In the following listing, find the lines containing "next" and report them.

+++ DATASET

-- ==== Sys2Proof/Machine/Clock.lean ====
section
/-! DEFINITION. The time base: domains, time quality, the servo and its sources, references, the switch to the D1
parent, holdover, conversion segments, and writing time (R386 to R392, R403 to R421, R426, R428, R623). -/

namespace Sys2Proof.Machine

/-- Changes the time system's state. -/
def onTime (f : TimeUnit → TimeUnit) : Act := .units fun u => { u with time := f u.time }

/-- Changes one PTP instance. -/
def onInst (i : Nat) (f : PtpInst → PtpInst) : Act :=
  onTime fun t => if i = 0 then { t with inst0 := f t.inst0 } else { t with inst1 := f t.inst1 }

/-! ## Topology and sources (R394, R404, R558) -/

/-- The topology section, empty when none is loaded. -/
def State.topology (s : State) : Topology := s.units.topo.getD {}

/-- Ring port of the parent of a domain; 8 and above for none. -/
def State.parent (s : State) (k : Nat) : Nat := if k = 0 then s.topology.parentD0 else s.topology.parentD1

/-- The device takes D0 from no other: a live root, or a device without a D0 parent. -/
def State.rootLike (s : State) : Bool := decide (s.parent 0 ≥ 8)

/-- A live root names a reference: bit 0 REF10M, bit 1 PPS_IN. -/
def State.names (s : State) (b : Nat) : Bool := s.topology.kind = 1 && s.topology.rootRef.testBit b

/-- Every reference the root names is valid. -/
def State.refsValid (s : State) : Bool :=
  (!s.names 0 || s.is F.TIM_REF_STATUS_REF10M_VALID) && (!s.names 1 || s.is F.TIM_REF_STATUS_PPS_VALID)

/-- None of the references the root names is valid, and it names one. -/
def State.refsGone (s : State) : Bool :=
  (s.names 0 || s.names 1) && !(s.names 0 && s.is F.TIM_REF_STATUS_REF10M_VALID)
    && !(s.names 1 && s.is F.TIM_REF_STATUS_PPS_VALID)

/-- Ring port that serves a domain now. -/
def State.source (s : State) (k : Nat) : Nat := s.get (if k = 0 then F.TIM_PARENT_SOURCE_D0 else F.TIM_PARENT_SOURCE_D1)

/-- SERVO_STATE (R403). -/
def State.servo (s : State) : Nat := s.get F.TIM_STATUS_SERVO_STATE

/-- A ring port carries 1588 and ESMC messages (R394, R537, R557, R558). -/
def State.timePort (s : State) (r : Nat) : Bool :=
  decide (r < 8) && s.up && !s.fenced && s.ringUp r && s.is (F.SUP_PEER_W0_EXCHANGED r) && !s.is (F.SUP_PEER_W0_MISWIRED r)

/-- TQ last received from the peer of a ring port for a domain. -/
def State.peerTq (s : State) (r k : Nat) : Nat :=
  s.get (if k = 0 then F.TIM_PORT_STATUS_PEER_TQ_D0 r else F.TIM_PORT_STATUS_PEER_TQ_D1 r)

/-- TQ of the source D0 follows: of the D1 parent's D1 after a switch. -/
def State.sourceTq (s : State) : Nat := s.peerTq (s.source 0) (if s.servo = 5 then 1 else 0)

/-! ## Time quality (R403, R406, R408 to R410, R415, R419) -/

/-- The rms of 64 offsets is at most 2 ps. -/
def quiet (l : List Int) : Bool :=
  l.length = 64 && decide ((l.map (fun o => o * o)).sum * 1000000 ≤ 64 * 524288 * 524288)

/-- Quality of a domain tracked through a ring port. -/
def State.trackedTq (s : State) (port peer : Nat) (offsets : List Int) : Nat :=
  min peer (if s.is F.TIM_STATUS_WARM && s.is (F.TIM_PORT_CFG_CALIBRATED port) && peer = 3 && quiet offsets then 3 else 2)

/-- Seconds as elapsed ticks since an instant have passed. -/
def State.passed (s : State) (since seconds : Nat) : Bool := decide (s.keep.elapsed ≥ since + seconds * tickS)

/-- Quality of D0 at a root that tracks (R408, R409). -/
def State.rootTq (s : State) : Nat :=
  if !s.is F.TIM_STATUS_WARM || (s.names 0 && !s.is F.TIM_REF_STATUS_REF10M_VALID) then 2
  else if s.names 1 && !s.is F.TIM_REF_STATUS_PPS_VALID then
    match s.units.time.ppsLostAt with
    | some t => if s.passed t (s.get F.TIM_HOLDOVER_HOLDOVER_LIMIT_S) then 2 else 3
    | none => 2
  else 3

/-- Quality of D0 as it stands. -/
def State.tq0 (s : State) : Nat :=
  match s.servo with
  | 0 | 1 => 0
  | 2 => 1
  | 4 =>
    if !s.passed s.units.time.since (s.get F.TIM_HOLDOVER_HOLDOVER_TQ2_S) then 2
    else if !s.passed s.units.time.since (s.get F.TIM_HOLDOVER_HOLDOVER_LIMIT_S) then 1 else 0
  | 3 => if s.rootLike then s.rootTq else s.trackedTq (s.source 0) s.sourceTq s.units.time.inst0.offsets
  | _ => s.trackedTq (s.source 0) s.sourceTq s.units.time.inst0.offsets

/-- Quality of a domain as it stands (R419). -/
def State.tq (s : State) (k : Nat) : Nat :=
  match k with
  | 1 =>
    if s.source 1 ≥ 8 then (if s.parent 1 ≥ 8 then s.tq0 else 0)
    else match s.units.time.inst1.phase with
      | 0 => 0
      | 3 => s.trackedTq (s.source 1) (s.peerTq (s.source 1) 1) s.units.time.inst1.offsets
      | _ => 1
  | 2 => if s.is F.TIM_STATUS_WARM && !s.units.time.saturated.contains (s.units.d0 / tickS) then 1 else 0
  | _ => s.tq0

/-- Shown quality of a domain. -/
def tqField (k : Nat) : Field := ⟨F.TIM_STATUS_TQ_D0.addr, 2 * k + 1, 2 * k⟩

/-! ## Events (R426) -/

/-- Raises a time-system event: a sentence and a chronicle entry. -/
def timeEvent (code dom : Nat) (value : Int) (old new port : Nat) : Act := .look fun s =>
  let b := be 8 (enc 64 value) ++ be 1 dom ++ be 1 old ++ be 1 new ++ be 1 (if port < 8 then port else 255) ++ zeros 4
  .seq (originate 5 code 0 1 b s.now false) (chronicle 0x05 none 0 b)

/-- An event of a domain, with its quality as shown and as it now stands. -/
def domainEvent (code dom : Nat) (value : Int) : Act := .look fun s =>
  timeEvent code dom value (s.domainTq dom) (s.tq dom) (if dom < 2 then s.source dom else 255)

/-- Brings TIM_STATUS up to date; each change of quality is an event (R419, R426). NO_REDUNDANCY ends once D1 reaches
TQ 0x3 on a port of its own (R414). -/
def refreshTq : Act := Act.all [
  Act.each (List.range 4) (fun k => .look fun s =>
    Act.when (s.tq k ≠ s.domainTq k) (.look fun s =>
      let old := s.domainTq k
      let new := s.tq k
      .seq (.seq (put (tqField k) new)
          (Act.when (k = 0) (.units fun u => { u with tqLog := (s.now, old) :: u.tqLog }))) (timeEvent 8 k 0 old new (if k < 2 then s.source k else 255)))),
  .look fun s => Act.when (s.source 1 < 8 && s.source 1 ≠ s.source 0 && s.domainTq 1 = 3)
    (put F.TIM_STATUS_NO_REDUNDANCY 0)]

/-! ## Domains (R389, R410, R418) -/

/-- A domain's time less D0's at a D0 time. -/
def Line.at (l : Line) (t : Nat) : Int := l.off + l.rate * ((t : Int) - (l.ref : Int)) / (2 ^ 48 : Nat)

/-- The line taken from a D0 time on with another rate. -/
def Line.turn (l : Line) (t : Nat) (rate : Int) : Line := { off := l.at t, ref := t, rate := rate }

/-- A domain's time less D0's, in ticks, at a D0 time. -/
def State.domainOff (s : State) (dom t : Nat) : Int :=
  match dom with
  | 1 => if s.parent 1 ≥ 8 then 0 else (s.units.time.line1.at t + 128) / 256
  | 2 => s.units.time.line2.at t
  | 3 => s.units.time.line3.at t
  | _ => 0

/-- Present time of a domain in ticks since its epoch. -/
def State.domainNow (s : State) (dom : Nat) : Int := s.units.d0 + s.domainOff dom s.units.d0

/-- Clears what a PTP instance has gathered. -/
def PtpInst.restart (i : PtpInst) : PtpInst :=
  { i with sync := none, pair := none, req := none, fresh := [], offsets := [], outliers := 0 }

/-- Keeps a segment of a domain among its 32; it replaces those that begin no earlier (R167, R623). -/
def keepSegment (dom ref : Nat) (off rate : Int) : Act := .units fun u =>
  let l := Sparse.get (fun _ => []) u.segs dom
  let g : ConvSeg := { ref := ref % 2 ^ 64, offset := off, rate := rate }
  let kept := (g :: l.filter (fun x => decide (dif x.ref g.ref < 0))).take 32
  { u with segs := Sparse.set (fun _ => []) u.segs dom kept }

/-- Rate of D2 against D0 for a rate `r` of D0 against the resonator, both in 2^-48. -/
def resonatorRate (r : Int) : Int := -(r * (2 ^ 48 : Nat)) / ((2 ^ 48 : Nat) + r)

/-- A rate within the 32 bits of a segment (R418). -/
def clampRate (r : Int) : Int := max (-2147483648) (min 2147483647 r)

/-- Publishes a domain's segment for a D0 boundary (R418). -/
def publish (dom b : Nat) (rate : Int) : Act := .look fun s =>
  let off := s.domainOff dom b
  Act.all [
    keepSegment dom b off rate,
    put (F.TIM_SEGMENT_VALUE dom 0) (b % 2 ^ 64),
    put (F.TIM_SEGMENT_VALUE dom 1) (enc 64 off),
    put (F.TIM_SEGMENT_VALUE dom 2) (enc 32 rate)]

/-- SEGMENT_PUBLISH (R418): for the next D0 second boundary. -/
def segmentPublishAct : Act := .look fun s =>
  let b := (s.units.d0 / tickS + 1) * tickS
  let r2 := resonatorRate (sgn 48 (s.get F.TIM_RATE_RATE))
  let r3 := sgn 32 (s.get (F.TIM_DOMAIN_RATE_RATE 3))
  let clamped := decide (clampRate r2 ≠ r2)
  Act.when (s.up && s.units.time.published ≠ some b) (Act.all [
    onTime (fun t => { t with published := some b, saturated := (if clamped then [b / tickS] else []) ++ t.saturated.filter (· + 1 = b / tickS), line2 := t.line2.turn b (clampRate r2),
                              line3 := t.line3.turn b r3 }),
    publish 1 b (if s.parent 1 ≥ 8 then 0 else clampRate (s.units.time.line1.rate / 256)),
    publish 2 b (clampRate r2),
    publish 3 b r3,
    Act.when clamped (count F.TIM_SEGMENTS_SATURATED_C),
    refreshTq])

def execSegmentPublish (s : State) : Host.Outcome State Fault Refusal := .next (segmentPublishAct.run s)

++++++

### RESPONSE TO THIS EXERCISE
/-- SEGMENT_PUBLISH (R418): for the next D0 second boundary. -/
def execSegmentPublish (s : State) : Host.Outcome State Fault Refusal := .next (segmentPublishAct.run s)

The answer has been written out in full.